We explored so many places, all my favourite parts of London are brushed with the memory of him. At first I was angry, I felt trapped in a memory box of our relationship that was filled with painful nostalgia greeting me at every corner. It hurt too much to exist in the space without him. Now, I appreciate the time and journeys we took together. I’m proud to have been taught what it is to love by him and I am proud of our time together. I am grateful for the subtle concrete reminders of my past happiness, and see it as something that urges me forward with kindness and compassion.

Visiting our museum hurt the most. The site of our first date, our anniversaries and Valentine’s Day celebrations. The site of secrets told, confessions made and so much pride and love. I thought he would propose to me there one day. In the courtyard by the pond, or by the statues in the hall where we shyly introduced ourselves to each other for the first time. I know he thought about it too. The vast space is the physical embodiment of the best parts of our relationship and the future we didn’t fulfil. The first time I went alone, I struggled to focus on the European antiquities. My side felt so cold without him there, my hand empty. My mind was foggy and unsure, yet I could do nothing to restore normality. Normality has changed, being without him is the new normal. I found my feet taking me to the site of the artefact we had searched for the last time we went together, that looked nothing like we had imagined and lived in the only room that was closed that day. As we peered at it from behind the barrier, we laughed. The room was so silent without him, I couldn’t laugh.

I have been several times without him now. The heaviness in my heart lessens with each visit but I will always wish that he was there with me. In a sense, he will be. If I ever need to feel his presence, I can roam the halls that once held so much promise of our future. Our youth and my first experience of love is trapped within those walls, hiding amongst the paintings and valuables that mean so much more to me because of him.

As time has passed, I have formed new memories and attachment to places. It has become easier to walk past, nodding acknowledgement at the younger versions of ourselves without feeling the pain that reminiscence often brings. Sometimes the memories remain in their box, my reality too busy and fast paced to allow time for reflection. The world continues turning, my feet continue to pound the pavement away from our past and in search of what is next.

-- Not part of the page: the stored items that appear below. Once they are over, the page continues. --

-- ==== Sys2Proof/Laws/Hash.lean ====
section
/-! SUPPORT. The hash functions in plain bit-vector operations, one equation each, so that no proof unfolds a lane constant or an activity test. -/

namespace Sys2Proof.Machine

theorem kmix_l1 (k : Word) : kmix .l1 k = (k * 0x239b961b).rotateLeft 15 * 0xab0e9789 := by
  simp [kmix, mult1, mult2, krot, mul32, rotl32]

theorem kmix_l2 (k : Word) : kmix .l2 k = (k * 0xab0e9789).rotateLeft 16 * 0x38b34ae5 := by
  simp [kmix, mult1, mult2, krot, mul32, rotl32]

theorem kmix_l3 (k : Word) : kmix .l3 k = (k * 0x38b34ae5).rotateLeft 17 * 0xa1e38b93 := by
  simp [kmix, mult1, mult2, krot, mul32, rotl32]

theorem kmix_l4 (k : Word) : kmix .l4 k = (k * 0xa1e38b93).rotateLeft 18 * 0x239b961b := by
  simp [kmix, mult1, mult2, krot, mul32, rotl32]

theorem lanestep_l1 (h k n : Word) :
    lanestep .l1 h k n = ((h ^^^ kmix .l1 k).rotateLeft 19 + n) * 5 + 0x561ccd1b := by
  simp [lanestep, hrot, hconst, add32, mul32, rotl32, xor32]

theorem lanestep_l2 (h k n : Word) :
    lanestep .l2 h k n = ((h ^^^ kmix .l2 k).rotateLeft 17 + n) * 5 + 0x0bcaa747 := by
  simp [lanestep, hrot, hconst, add32, mul32, rotl32, xor32]

theorem lanestep_l3 (h k n : Word) :
    lanestep .l3 h k n = ((h ^^^ kmix .l3 k).rotateLeft 15 + n) * 5 + 0x96cd1c35 := by
  simp [lanestep, hrot, hconst, add32, mul32, rotl32, xor32]

theorem lanestep_l4 (h k n : Word) :
    lanestep .l4 h k n = ((h ^^^ kmix .l4 k).rotateLeft 13 + n) * 5 + 0x32ac3b17 := by
  simp [lanestep, hrot, hconst, add32, mul32, rotl32, xor32]

theorem tailCount_eq (s : State) : tailCount s = s.len.toNat % 16 := by simp [tailCount]

theorem shiftAmount_toNat (s : State) : (shiftAmount s).toNat = s.mixB.toNat % 32 := by simp [shiftAmount]

/-- R162 lane by lane: each lane reads only its own h and k, so the order cannot matter. -/
theorem tail_eq (h : Lanes) (k : KWords) (t : Nat) : tail h k t =
    ⟨if 0 < t then h.h1 ^^^ kmix .l1 k.k1 else h.h1, if 4 < t then h.h2 ^^^ kmix .l2 k.k2 else h.h2,
     if 8 < t then h.h3 ^^^ kmix .l3 k.k3 else h.h3, if 12 < t then h.h4 ^^^ kmix .l4 k.k4 else h.h4⟩ := rfl

/-- R205 lane by lane. -/
theorem tailWords_eq (m : Memory) (tb t : Nat) : tailWords m tb t =
    ⟨if 0 < t then readWord m tb else 0, if 4 < t then readWord m (tb + 4) else 0,
     if 8 < t then readWord m (tb + 8) else 0, if 12 < t then readWord m (tb + 12) else 0⟩ := rfl

/-- HASH within the range (R203): the one place that unfolds it. -/
theorem exec_hash_of_fits {s : State} (h : 16 + s.len.toNat ≤ s.cap) :
    exec .hash s = .next (((s.withErr .ok).withH (hashLanes s.mem s.len s.seed)).withMem
      (storeHeader s.mem (hashLanes s.mem s.len s.seed))) := by
  have : ¬ hashOutOfRange s := by unfold hashOutOfRange payloadStart; omega
  simp only [exec, execHash, if_neg this, complete]

end Sys2Proof.Machine
end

I don’t want to forget the London that was ours. The memory of us will always exist within the very core of the city that I matured in. You can’t unfollow or unfriend bricks and mortar, it steadies your every step and guides you forward. As I grow, I will add more stories and experiences into my map of London. My relationship with this city will take on a new role, as it did when we shared it, and it did when I learnt to navigate it alone. London is mine again, but I will always be grateful that it was ours first.